Much like Chandrasekaran, Atkins also pointed to the rise of multimodal generative AI.
“What will end up happening is that the natural evolution of generative AI is that you will have an AI agent that controls multiple models.
“So, you will ask one person or one agent a question and it understands enough that it goes, okay, for me to answer that I need to go and get some text on a large language model like ChatGPT, I need to produce some images. I might need to create some slides.
“I'll ask the models everything it needs it needs to ask, then take its outputs and then I'll combine that all together into a single output,” Atkins said.
According to Atkins, 2024 will also see the private and public sectors face challenges from generative AI usage.
“There's so many obstacles for generated by the next 12 months that's all around copyright, intellectual property,” he said.
Atkins said “The other one is around transparency” and there will be an interesting transition” where questions revolve around AI trustworthiness.
“New testing framework, new accuracy frameworks around large language models and generative AI will be needed and the flip side of that is combating misinformation and deep fakes,” Atkins said.
He said the next year might see Australian government disclaimer statements that make clear where content is created with AI.
Reaching full potential
Huw Kwon, who leads Accenture’s Centre of Advanced AI in Australia told Digital Nation that 2023 was the year many organisations began to see the technology's full potential.
“Before 2023, whenever the topic AI came up, not many people understood it. It was primarily because most of it was numbers.
“But the difference with ChatGPT or LLM, large language models, is the language and OpenAI created that curtain-ripping moment of where this AI product talked back.”
With telcos, retailers and financial institutions already ahead with AI work, 2024 will see these industries plus many more look to set strong foundations and frameworks.
“This year I see most clients will be on this journey. However, there are requirements that we shouldn't forget.
“We should also think about why are finance institutes, retailers or telecoms faster than others? It's not just because they had an earlier start but because the nature of their business was data,” Kwon said.
He said if organisations don’t have core foundational requirements of AI, future work is “not going to scale”.
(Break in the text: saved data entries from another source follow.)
/-- IMPEDANCE and ESTIMATE are denied, find the engines busy, or take the job, which brings STANDBY to ACTIVE; an IMPEDANCE job has its points
from its list or spaced from FMIN to FMAX, waits for the list that BULK brings, and starts at a current-frame boundary at or after its START. While
the load is shed no job is dispatched: it is held (R38, R50, R167, R169, R181, R190; that it is held is log 109). -/
def Obligations.EngineJobsAccepted : Prop :=
  ∀ (s : State) (t : Time) (h : Nat) (c : Desc) (d : Dev), d = tick t s.dev → d.awake = true → Calm d →
    (dOp c = 0x30 → okImpedance c = true →
      (impList c = true → tableBytes h (dWord c 7).toNat (4 * impNpts c) (d, s.hst) = none →
        exec (.impedance t h c) s = .next { s with dev := d }) ∧
      (∀ l, (impList c = true → tableBytes h (dWord c 7).toNat (4 * impNpts c) (d, s.hst) = some l) → (impList c = false → l = []) →
        d.pw.persist = true →
        exec (.impedance t h c) s = .next { s with dev := { d with en := { d.en with held := d.en.held ++ [⟨h, c, l⟩] } } }) ∧
      (d.pw.persist = false → ∀ l, (impList c = true → tableBytes h (dWord c 7).toNat (4 * impNpts c) (d, s.hst) = some l) →
        (impList c = false → l = []) →
        ∃ u, exec (.impedance t h c) s = .next u ∧
          (impDenied c (effMask d (dWord c 3)) d = true → Finished s u h 0x12 [] ∧ u.dev.en = d.en) ∧
          (impDenied c (effMask d (dWord c 3)) d = false →
            (d.en.imp.isSome = true → Finished s u h 0x31 [] ∧ u.dev.en = d.en) ∧
            (d.en.imp = none → u.dev.pw = { d.pw with st := .active, workAt := d.now } ∧ u.hst = s.hst ∧
              ∃ j, u.dev.en = { d.en with imp := some j } ∧ j.h = h ∧ j.d = c ∧ j.begun = false ∧
                j.mask = effMask d (dWord c 3) ∧ j.points = jobPoints c l ∧
                (d.now.toNat + frameLen d + msT 2 < 2 ^ 64 → impStartArg c + frameLen d < 2 ^ 64 →
                  j.startAt.toNat % frameLen d = 0 ∧
                  (impStartArg c = 0 → d.now.toNat + msT 2 ≤ j.startAt.toNat ∧
                    j.startAt.toNat < d.now.toNat + msT 2 + frameLen d) ∧
                  (impStartArg c ≠ 0 → impStartArg c ≤ j.startAt.toNat ∧ d.now.toNat ≤ j.startAt.toNat ∧
                    j.startAt.toNat < max (impStartArg c) d.now.toNat + frameLen d)))) ∧
          ChangesOnly [.en, .ex, .queues, .pw, .cyc] [R.ringCnt] d u.dev)) ∧
    (dOp c = 0x31 → okEstimate c = true → d.pw.persist = true →
      exec (.estimate t h c) s = .next { s with dev := { d with en := { d.en with held := d.en.held ++ [⟨h, c, []⟩] } } }) ∧
    (dOp c = 0x31 → okEstimate c = true → d.pw.persist = false →
      ∃ u, exec (.estimate t h c) s = .next u ∧
        (estDenied c (effMask d (dWord c 3)) d = true → Finished s u h 0x12 [] ∧ u.dev.en = d.en) ∧
        (estDenied c (effMask d (dWord c 3)) d = false →
          (d.en.est.isSome = true ∨ (∃ n ∈ maskCells (effMask d (dWord c 3)), loadRuns (modelSlot d n) (d, s.hst) = true) →
            Finished s u h 0x31 [] ∧ u.dev.en = d.en) ∧
          (d.en.est = none → (∀ n ∈ maskCells (effMask d (dWord c 3)), loadRuns (modelSlot d n) (d, s.hst) = false) →
            u.dev.pw = { d.pw with st := .active, workAt := d.now } ∧ u.hst = s.hst ∧
            ∃ b, b = (if bit (dWord c 2) 4 then ntcDetail d else 0) ∧
              u.dev.en = { d.en with est := some ⟨h, c, effMask d (dWord c 3), d.now, [], b, 0⟩ })) ∧
        ChangesOnly [.en, .ex, .queues, .pw, .cyc] [R.ringCnt] d u.dev)

/-- A job begins with the cells that may be excited; where none may, an active job ends INPUT_NOT_READY. Each active point has its share of
DURATION, its first half for the odd cells; before the half its eligible cells are divided, in ascending order, into the fewest equal sub-phases
that each fit P_MAX by what the sensed currents and resistances predict; a sub-phase begins at its time, and its cells' switches follow the chips
(R173 to R176).

The end of an engine job: an IMPEDANCE job that integrated for DURATION completes DONE where every entry has a result, else DONE_PARTIAL, and its
excitation ends; one that uses pack current and met no frame in its first 100 ms is INPUT_NOT_READY; an ESTIMATE job completes with its
records, or INPUT_NOT_READY where a CHAR precondition fails, and CHAR sets the phase offsets; in a load shed none of this happens (R38, R176, R180, R181, R187, R190). -/
def Obligations.EngineJobsRun : Prop :=
  ((∀ (s : State) (t : Time) (j : ImpJob) (d : Dev), d = tick t s.dev → d.awake = true → Calm d → d.en.imp = some j → j.begun = false →
      (d.now.toNat < j.startAt.toNat ∨ d.pw.persist = true → exec (.impedanceStart t j.h) s = .next { s with dev := d }) ∧
      (d.pw.persist = false → j.startAt.toNat ≤ d.now.toNat → ∃ u, exec (.impedanceStart t j.h) s = .next u ∧
        (impExc j.d = 1 → (∀ n ∈ maskCells j.mask, eligible d n = false) → Finished s u j.h 0x30 [] ∧ u.dev.en.imp = none) ∧
        (impExc j.d = 0 → u.hst = s.hst ∧ u.dev.ba = d.ba ∧ u.dev.en = { d.en with imp := some { j with
          begun := true, idx := engIdx d, lost0 := regFld d R.curRxStat 15 0, noact := [] } }) ∧
        (impExc j.d ≠ 0 → impExc j.d ≠ 1 ∨ (∃ n ∈ maskCells j.mask, eligible d n = true) →
          u.dev.en = { d.en with imp := some { j with
            begun := true, idx := engIdx d, lost0 := regFld d R.curRxStat 15 0
            noact := (maskCells j.mask).filter (fun n => !eligible d n) } } ∧
          u.dev.ba.excite = suspendedCells d j.mask ∧ HostEvents s.hst u.hst) ∧
        ChangesOnly ([.en, .ba, .free, .ex] ++ evParts) [R.ringCnt, R.hostEvtLost] d u.dev)) ∧
    (∀ (s : State) (t : Time) (j : ImpJob) (point sub : Nat) (odd : Bool) (ph : List (List Nat)) (k pos : Nat) (d : Dev), d = tick t s.dev →
      d.awake = true → Calm d → d.en.imp = some j →
      ph = (if sub = 0 then subPhases d ((halfCells j odd).filter (eligible d)) else (j.half.map Prod.snd).getD []) → k = max 1 ph.length →
      pos = (activeOrder j).idxOf point →
      (0 < sub → j.half.map Prod.fst ≠ some (point, odd) → exec (.excitationPhase t j.h point odd sub) s = .next { s with dev := d }) ∧
      ((0 < sub → j.half.map Prod.fst = some (point, odd)) →
        (d.now.toNat ≠ (phaseTimes j pos odd sub k).1 ∨ point ∉ activeOrder j ∨ k ≤ sub ∨ d.pw.persist = true →
        exec (.excitationPhase t j.h point odd sub) s = .next { s with dev := d })) ∧
      ((0 < sub → j.half.map Prod.fst = some (point, odd)) → j.begun = true → point ∈ activeOrder j → sub < k → d.pw.persist = false →
        d.now.toNat = (phaseTimes j pos odd sub k).1 →
        ∃ u, exec (.excitationPhase t j.h point odd sub) s = .next u ∧
          u.dev.ba.chips = (ph.getD sub []).map (fun n => ⟨n, BitVec.ofNat 64 d.now.toNat,
            BitVec.ofNat 64 (phaseTimes j pos odd sub k).2, chipPeriod (j.points.getD point 0)⟩) ∧
          u.dev.ba.pExc = (quot (sumNat ((ph.getD sub []).map (predicted2 d))) 2000000).toNat ∧
          u.dev.ba.excite = d.ba.excite ∧
          (∃ j', u.dev.en = { d.en with imp := some j' } ∧ j'.runs = j.runs ++ u.dev.ba.chips.map (fun r => (point, (r, k))) ∧
            ∀ q, q ∈ j'.thermal ↔ q ∈ j.thermal ∨ (k ≠ 1 ∧ q.1 = point ∧ q.2 ∈ ph.getD sub [])) ∧
          (∀ j', u.dev.en.imp = some j' → j'.half = (if sub = 0 then some ((point, odd), ph) else j.half) ∧
            j'.skipped = j.skipped ++ (if sub = 0 then ((halfCells j odd).filter (fun n => !eligible d n)).map (fun n => (point, n)) else [])) ∧
          ChangesOnly ([.en, .ba, .free] ++ evParts) [R.ringCnt, R.hostEvtLost] d u.dev ∧ HostEvents s.hst u.hst)) ∧
    ∀ (d : Dev) (l : List Nat), (subPhases d l).flatten = l ∧ (∀ g ∈ subPhases d l, g ≠ [] ∧ (phaseFits d g = true ∨ g.length = 1)) ∧
      ∀ p : List (List Nat), p.flatten = l → (∀ g ∈ p, g ≠ [] ∧ (phaseFits d g = true ∨ g.length = 1)) → (subPhases d l).length ≤ p.length) ∧
  ((∀ (s : State) (t : Time) (j : ImpJob) (ls : List RippleStep) (sp : List CellSpectra) (x : List EngSample) (d d' : Dev),
      d = tick t s.dev → d.awake = true → Calm d → d' = engineRun x d → d'.en.imp = some j → j.begun = true →
      (d.pw.persist = true → exec (.impedanceEnd t j.h ls sp x) s = .next { s with dev := d' }) ∧ (d.pw.persist = false →
      (impExc j.d = 1 ∨ j.framed = true → impSpan j.d + j.late ≤ since j.startAt d.now →
        ∃ u, exec (.impedanceEnd t j.h ls sp x) s = .next u ∧
          Finished s u j.h (if (impResult d' j ls sp).2 then 0x00 else 0x01) (impResult d' j ls sp).1 ∧
          u.dev.en = { d'.en with imp := none } ∧ u.dev.ba.excite = [] ∧ u.dev.ba.pExc = 0 ∧
          ChangesOnly ([.en, .ba, .free, .ex] ++ evParts) [R.ringCnt, R.hostEvtLost] d u.dev) ∧
      (impExc j.d ≠ 1 → j.framed = false → msT 100 ≤ since j.startAt d.now →
        ∃ u, exec (.impedanceEnd t j.h ls sp x) s = .next u ∧ Finished s u j.h 0x30 [] ∧
          u.dev.en = { d'.en with imp := none } ∧
          ChangesOnly ([.en, .ba, .free, .ex] ++ evParts) [R.ringCnt, R.hostEvtLost] d u.dev) ∧
      (impExc j.d = 1 ∨ j.framed = true → since j.startAt d.now < impSpan j.d + j.late →
        exec (.impedanceEnd t j.h ls sp x) s = .next { s with dev := d' }))) ∧
    ∀ (s : State) (t : Time) (j : EstJob) (ln : List RippleStep) (sp : List CellSpectra) (l : List BandSums) (d : Dev), d = tick t s.dev →
      d.awake = true → Calm d → l = charBands d ln sp → d.en.est = some j →
      (d.pw.persist = true → exec (.estimateEnd t j.h ⟨ln, sp⟩) s = .next { s with dev := d }) ∧ (d.pw.persist = false →
      (estMeasures j.d = true → j.bad = 0 → since j.startAt d.now < tempS j.d * lsbPerSec + j.late →
        exec (.estimateEnd t j.h ⟨ln, sp⟩) s = .next { s with dev := d }) ∧
      (bit (dWord j.d 2) 4 = false → (estMeasures j.d = true → tempS j.d * lsbPerSec + j.late ≤ since j.startAt d.now) →
        ∃ u d1, exec (.estimateEnd t j.h ⟨ln, sp⟩) s = .next u ∧ d1 = noteTemps j l d ∧
          Finished s u j.h (if estFull d1 j l then 0x00 else 0x01)
            (estHeader d1 j (maskCells j.mask).length 0 (headBand d1 j l) 0 ++ (maskCells j.mask).flatMap (estRecord d1 j l)) ∧
          u.dev.en = { d.en with est := none } ∧
          ChangesOnly [.en, .hist, .free, .ex, .queues, .cyc] [R.ringCnt] d u.dev) ∧
      (bit (dWord j.d 2) 4 = true → (j.bad = 0 → tempS j.d * lsbPerSec + j.late ≤ since j.startAt d.now) → charDetail d j l ≠ 0 →
        ∃ u, exec (.estimateEnd t j.h ⟨ln, sp⟩) s = .next u ∧
          Finished s u j.h 0x30 (estHeader d j 0 (charDetail d j l) (headBand d j l) 0) ∧
          u.dev.en = { d.en with est := none } ∧
          ChangesOnly [.en, .ex, .queues, .cyc] [R.ringCnt] d u.dev) ∧
      (bit (dWord j.d 2) 4 = true → tempS j.d * lsbPerSec + j.late ≤ since j.startAt d.now → charDetail d j l = 0 →
        ∃ u, exec (.estimateEnd t j.h ⟨ln, sp⟩) s = .next u ∧
          (∃ d1 st, (st = 0x00 ∨ st = 0x01) ∧ Finished s u j.h st (estHeader d1 j (maskCells j.mask).length 0 (headBand d1 j l) 0 ++
            (maskCells j.mask).flatMap (estRecord d1 j l)) ∧ d1.me = d.me ∧ d1.io = d.io ∧ d1.en = d.en) ∧
          (∀ n ∈ maskCells j.mask, ∀ p z, interp (meanNtc d).1 (phaseTable (cellModel d n)) = some p →
            z = roundRat (1000 * (phaseOf d (bandAt l n) - p)) → -32768 ≤ z → z < 32768 →
            reg u.dev (R.engToff + 4 * (n - 1)) = mergeBits 0xFFFF (reg d (R.engToff + 4 * (n - 1))) (BitVec.ofNat 32 (unsigned 16 z)) ∧
            shadow u.dev (R.engToff + 4 * (n - 1)) =
              mergeBits 0xFFFF (shadow d (R.engToff + 4 * (n - 1))) (BitVec.ofNat 32 (unsigned 16 z))) ∧
          u.dev.en = { d.en with est := none } ∧
          ChangesOnly [.en, .hist, .shad, .free, .ex, .queues, .cyc]
            (R.ringCnt :: (maskCells j.mask).map (fun n => R.engToff + 4 * (n - 1))) d u.dev)))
“This is a universal challenge that we will face for most of the clients who missed or who rushed too fast without considering the data foundation, platform foundation and the cloud foundation that you need,” Kwon said.
“On top of all this, the responsible use of AI is absolute. It has to be pervasive inside out. There cannot be any exception. Because one data breach is a disaster”.
Kwon says, that this year businesses should tackle generative AI through a measured approach.
“It's always a matter of balancing and especially a technology so young, we should be brave and within the right framework, we should maximize an experience within your business context now, rather than later,
“Because you cannot buy the experience and contextualize, um, LLM usage in your company one or two years down the line.
Following earlier sentiments, Kwon also said multimodal technology is also set to emerge in 2024.
“That generative AI, it’s not just LLM, it's expanding beyond text generation, video, voice, [and] gaining traction and voice, image and video generation is also an area to look out for.
“But also not all those individually, but also in a multimodal LLM, this can be all combined text and video.”